Stored items
========================================================================

theorem rPush_pushesOnto (s : State) :
    PushesOnto rPush (fun st => { s with rst := st }) .rstOverflow := fun v st =>
  ⟨fun h => rPush_of_room (s := { s with rst := st }) v h,
    fun h => rPush_of_full (s := { s with rst := st }) v h.not_lt⟩

theorem wPop_popsFrom (s : State) : PopsFrom wPop (fun st => { s with wst := st }) :=
  fun _ _ st h => wPop_of_cons (s := { s with wst := st }) h

theorem rPop_popsFrom (s : State) : PopsFrom rPop (fun st => { s with rst := st }) :=
  fun _ _ st h => rPop_of_cons (s := { s with rst := st }) h

section
variable {push : Word → State → Res Unit} {pop : State → Res Word} {put : Stack → State} {c : Cause}

/-- Pushes that fit leave their Words on the stack, the last on top. -/
theorem pushAll_of_room (hpush : PushesOnto push put c) (vs : List Word) (st : Stack)
    (h : st.words.length + vs.length ≤ 256) :
    ∃ st', pushAll push vs (put st) = .ok () (put st') ∧ st'.words = vs.reverse ++ st.words := by
  induction vs generalizing st with
  | nil => exact ⟨st, rfl, rfl⟩
  | cons v vs ih =>
    rw [List.length_cons] at h
    obtain ⟨st₁, e₁, w₁⟩ := (hpush v st).1 (by omega)
    obtain ⟨st₂, e₂, w₂⟩ := ih st₁ (by rw [w₁, List.length_cons]; omega)
    exact ⟨st₂, by rw [pushAll, e₁, Res.andThen_ok, e₂], by simp [w₂, w₁]⟩

/-- Pops of Words that are there give them, the top first. -/
theorem popMany_of_words (hpop : PopsFrom pop put) (vs w : List Word) (st : Stack)
    (h : st.words = vs ++ w) :
    ∃ st', popMany pop vs.length (put st) = .ok vs (put st') ∧ st'.words = w := by
  induction vs generalizing st with
  | nil => exact ⟨st, rfl, h⟩
  | cons v vs ih =>
    obtain ⟨st₁, e₁, w₁⟩ := hpop v (vs ++ w) st h
    obtain ⟨st₂, e₂, w₂⟩ := ih st₁ w₁
    exact ⟨st₂, by rw [List.length_cons, popMany, e₁, Res.andThen_ok, e₂, Res.andThen_ok], w₂⟩

theorem pushAll_append (us vs : List Word) (s : State) :
    pushAll push (us ++ vs) s = (pushAll push us s).andThen fun _ s => pushAll push vs s := by
  induction us generalizing s with
  | nil => rfl
  | cons u us ih =>
    rw [List.cons_append, pushAll, pushAll]
    cases push u s with
    | ok _ t => exact ih t
    | raised c t => rfl

/-- Last in, first out: pops undo as many pushes, in reverse order. -/
theorem popMany_pushAll (hpush : PushesOnto push put c) (hpop : PopsFrom pop put) (vs : List Word)
    (st : Stack) (h : st.words.length + vs.length ≤ 256) :
    ∃ pushed popped : Stack, pushAll push vs (put st) = .ok () (put pushed) ∧
      popMany pop vs.length (put pushed) = .ok vs.reverse (put popped) ∧
      popped.words = st.words := by
  obtain ⟨pushed, e₁, w₁⟩ := pushAll_of_room hpush vs st h
  obtain ⟨popped, e₂, w₂⟩ := popMany_of_words hpop vs.reverse st.words pushed w₁
  exact ⟨pushed, popped, e₁, by rwa [List.length_reverse] at e₂, w₂⟩

/-- An empty stack takes 256 pushes and refuses the next. -/
theorem pushAll_overflow (hpush : PushesOnto push put c) (vs : List Word) (v : Word) (st : Stack)
    (hvs : vs.length = 256) (hst : st.words = []) :
    ∃ st', pushAll push (vs ++ [v]) (put st) = .raised c (put st') ∧ st'.words = vs.reverse := by
  obtain ⟨st', e, w⟩ := pushAll_of_room hpush vs st (by rw [hst, hvs]; rfl)
  rw [hst, List.append_nil] at w
  have hfull : st'.words.length = 256 := by rw [w, List.length_reverse, hvs]
  exact ⟨st', by rw [pushAll_append, e, Res.andThen_ok, pushAll, (hpush v st').2 hfull,
    Res.andThen_raised], w⟩

end

/-- Settles O5: `popMany_pushAll` and `pushAll_overflow` at each of the two stacks. -/
theorem stacksAreLastInFirstOut : Obligations.StacksAreLastInFirstOut :=
  ⟨fun vs s => popMany_pushAll (wPush_pushesOnto s) (wPop_popsFrom s) vs s.wst,
    fun vs s => popMany_pushAll (rPush_pushesOnto s) (rPop_popsFrom s) vs s.rst,
    fun vs v s hvs => ⟨pushAll_overflow (wPush_pushesOnto s) vs v s.wst hvs,
      pushAll_overflow (rPush_pushesOnto s) vs v s.rst hvs⟩,
    fun _ => ⟨wPop_of_nil, rPop_of_nil⟩⟩
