-- ==== Sys2Proof/Word.lean ====
section
/-! DEFINITION. The byte and the byte sequence (spec/00_scope.md rules R10, R11). -/

namespace Sys2Proof

/-- R10: the smallest unit the block moves, 0 to 255, bit 0 least significant. -/
abbrev Byte := BitVec 8

/-- R11: a finite sequence of bytes, index 0 transmitted or received first. -/
abbrev Bytes := List Byte

end Sys2Proof
end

========================================================================

◆ ABOUT THIS EXERCISE
Scan the entries above and show each line that contains the word "popped".

◆ EXERCISE OUTPUT
    ∃ pushed popped : Stack, pushAll push vs (put st) = .ok () (put pushed) ∧
      popMany pop vs.length (put pushed) = .ok vs.reverse (put popped) ∧
      popped.words = st.words := by
  obtain ⟨popped, e₂, w₂⟩ := popMany_of_words hpop vs.reverse st.words pushed w₁
  exact ⟨pushed, popped, e₁, by rwa [List.length_reverse] at e₂, w₂⟩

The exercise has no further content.